-- ==== Sys2Proof/Tests/Slice0.lean ====
section
/-! SUPPORT. The model's own tests: an ill-formed term for each check of WellFormed, one step on a small state for each command with
the manual's own figures, and for each statement with hypotheses a state and operands that meet them (`witness_…`). -/

set_option Elab.async false

namespace Sys2Proof.Tests

open Sys2Proof.Machine

/-! ### Small states -/

/-- The state a command answers. -/
def after (c : Instr) (s : State) : State :=
  match exec c s with
  | .next t => t
  | _ => s

/-- The geometry of a small segment: 1 prescan, 4 image and 1 overscan columns, 8 rows, as segment 17. -/
def geometry : StreamEntry := ⟨17, 1, 4, 1, 6, 8⟩

/-- The map entry of the small segment, on stream 1 of LINK1, with the linear terms of chapter 6's example. -/
def entry : SegEntry :=
  ⟨1, 1, 1, true, 1, 4, 1, 8, 1073741824, 0, 0, 1073741824, 1074278694912, 215016800256⟩

/-- A map copy that holds the small segment alone. -/
def smallMap : Vector (Option SegEntry) 64 := (Vector.replicate 64 none).set 17 (some entry)

/-- Link settings with the lanes given, burst-end required, the small segment on stream 1. -/
def settings (lanes : Nat) : LinkSettings := ⟨lanes, true, (Vector.replicate 16 none).set 1 (some geometry)⟩

/-- A link in IDLE with those settings. -/
def idleLink (lanes : Nat) : Link := { Link.start with phase := .idle, settings := some (settings lanes) }

/-- The power-on state with one link replaced. -/
def onLink (k : Link) : State := { State.reset with links := State.reset.links.set 1 k }

/-- LINK1 in a burst with lane 0 open. -/
def burst (lanes : Nat) : State := after (.laneStartMark 1 0 []) (onLink (idleLink lanes))

/-- Exposure 0x0207 open on LINK1. -/
def opened : State := after (.exposureOpen 1 0x0207 []) (onLink (idleLink 1))

/-- Segment 17 of the exposure begun, all 8 rows expected. -/
def begun : State := after (.segmentBegin 1 1 8 []) opened

/-- The six samples of a row. -/
def samples : List (BitVec 16) := [1, 2, 3, 4, 5, 0x1234]

/-- Row 3 of the segment stored. -/
def stored3 : State := after (.row 1 1 3 samples) begun

/-- A slot made LATE. -/
def late : State := { begun with slots := begun.slots.set 0 ((begun.slots[0]).map fun sl => { sl with state := .late }) }

/-- Board memory with an order record at 0x1000 in the state given, of a kind, with its field or tag byte and more cells after. -/
def record (word kind byte40 : Byte) (rest : List Host.Cell) : List Host.Cell :=
  [(0x24, 128), (0x1000, word), (0x1004, kind), (0x1028, byte40)].filter (fun c => decide (c.2 ≠ 0)) ++ rest

/-- The walker RUNNING at 0x1000 with RUN set, over the memory given. -/
def running (m : List Host.Cell) : State :=
  { State.reset with
    mem := m
    walker := { Walker.start with state := .running, cursor := 0x1000 }
    port := { HostPort.start with control := ⟨true, false, false⟩ } }

/-- The same walker HALTED. -/
def halted (m : List Host.Cell) : State := { running m with walker := { Walker.start with state := .halted, cursor := 0x1000 } }

/-- FIELD0 as in the worked example of chapter 7: origin (10000, 20000), 8 by 4 cells, region base 0x1_0000_0000. -/
def field0 : Field := ⟨10000, 20000, 8, 4, 0x100000000, List.replicate 32 DirCell.vacant⟩

/-- A state with FIELD0 defined. -/
def withField (s : State) : State := { s with fields := s.fields.set 0 (some field0) }

/-- FIELD0 with the cell (0, 0) as given. -/
def withCell (d : DirCell) (s : State) : State :=
  { s with fields := s.fields.set 0 (some { field0 with cells := field0.cells.set 0 d }) }

/-- A cell in the state given. -/
def cellIn (st : CellState) : DirCell := ⟨st, 0, [], false, none⟩

/-- A placement at whole sky pixels. -/
def placed : Placement := ⟨1073741824, 0, 0, 1073741824, 0, 0⟩

/-- A bank of one kind of amplifier, in FIXED mode at 0, saturated from 60000. -/
def bank : Bank := ⟨Vector.replicate 64 ⟨.fixed, 0, 0, 1, 4096, 60000, 0x2000, 0, 0⟩, []⟩

/-- An ASSEMBLE of exposure 0x0207 into FIELD0 with bank 3, its record at 0x1000. -/
def assembly : Assembly :=
  { record := 0x1000, tag := 0x0207, field := 0, bank := 3, tileComplete := false, weight := 100, map := smallMap,
    place := (Vector.replicate 64 none).set 17 (some placed), ou := 10000, ov := 20000, width := 2048, height := 1024,
    deadline := 1, expiry := some 50, deadlinePassed := false, turn := 17, current := none, draining := [], results := Results.zero,
    made := false }

/-- The ASSEMBLE serving the exposure with row 3 stored. -/
def serving : State :=
  let s := withField stored3
  { s with deposit := .serving assembly, banks := s.banks.set 3 (some bank) }

/-- A FINALIZE of the first two cells of FIELD0 with its products at 0x10_0000. -/
def finalize (phase : CellPhase) (k : Nat) : Finalize :=
  { record := 0x1000, field := 0, rect := ⟨0, 0, 2, 1⟩, base := 0x100000, reject := true, k := k, phase := phase,
    shown := .accumulating, cellNoData := 7, cellRejected := 2, written := 0, noData := 0, rejected := 0,
    anySpoiled := false }

/-- The FINALIZE in flight, the walker HALTED. -/
def finalizing (phase : CellPhase) (k : Nat) : State :=
  { withCell (cellIn .accumulating) (halted (record 2 2 0 [])) with service := some (.finalize (finalize phase k)) }

/-! ### Well-formed commands -/

theorem test_wf_softReset_without_its_bit : (Instr.softReset (.whole 0b011)).wf = false := by decide
theorem test_wf_runSet_without_RUN : (Instr.runSet (.whole 0b000) []).wf = false := by decide
theorem test_wf_runSet_with_SOFT_RESET : (Instr.runSet (.whole 0b101) []).wf = false := by decide
theorem test_wf_runClear_with_RUN : (Instr.runClear (.whole 0b001) []).wf = false := by decide
theorem test_wf_runClear_with_SOFT_RESET : (Instr.runClear (.whole 0b100) []).wf = false := by decide
theorem test_wf_abort_without_ABORT : (Instr.abort (.whole 0b001) []).wf = false := by decide
theorem test_wf_abort_with_SOFT_RESET : (Instr.abort (.whole 0b110) []).wf = false := by decide
theorem test_wf_clearMode_with_SOFT_RESET : (Instr.clearMode (.whole 0b1100) []).wf = false := by decide
theorem test_wf_msgEn_with_SOFT_RESET : (Instr.msgEn (.whole 0b10100) []).wf = false := by decide
theorem test_wf_hostWrite_beyond_the_aperture : (Instr.hostWrite 0x3FFFFFFFF [1, 2]).wf = false := by decide
theorem test_wf_hostRead_beyond_the_aperture : (Instr.hostRead (.aperture 0x3FFFFFFFF 2) []).wf = false := by decide
theorem test_wf_rowDeposit_writes_beyond_the_aperture :
    (Instr.rowDeposit ⟨[⟨0x3FFFFFFFF, [1, 2], []⟩], []⟩).wf = false := by decide
theorem test_wf_row_longer_than_4096_bytes : (Instr.row 0 0 0 (List.replicate 2048 0)).wf = false := by decide +kernel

----------

▸ Aim of the exercise
When you reach the line with "on LINK1. -/" in the records above, start writing out lines exactly, and stop once the line with "def record (word" has been written; include nothing else.

▸ Response to the task
/-- Exposure 0x0207 open on LINK1. -/
def opened : State := after (.exposureOpen 1 0x0207 []) (onLink (idleLink 1))

/-- Segment 17 of the exposure begun, all 8 rows expected. -/
def begun : State := after (.segmentBegin 1 1 8 []) opened

/-- The six samples of a row. -/
def samples : List (BitVec 16) := [1, 2, 3, 4, 5, 0x1234]

/-- Row 3 of the segment stored. -/
def stored3 : State := after (.row 1 1 3 samples) begun

/-- A slot made LATE. -/
def late : State := { begun with slots := begun.slots.set 0 ((begun.slots[0]).map fun sl => { sl with state := .late }) }

/-- Board memory with an order record at 0x1000 in the state given, of a kind, with its field or tag byte and more cells after. -/
def record (word kind byte40 : Byte) (rest : List Host.Cell) : List Host.Cell :=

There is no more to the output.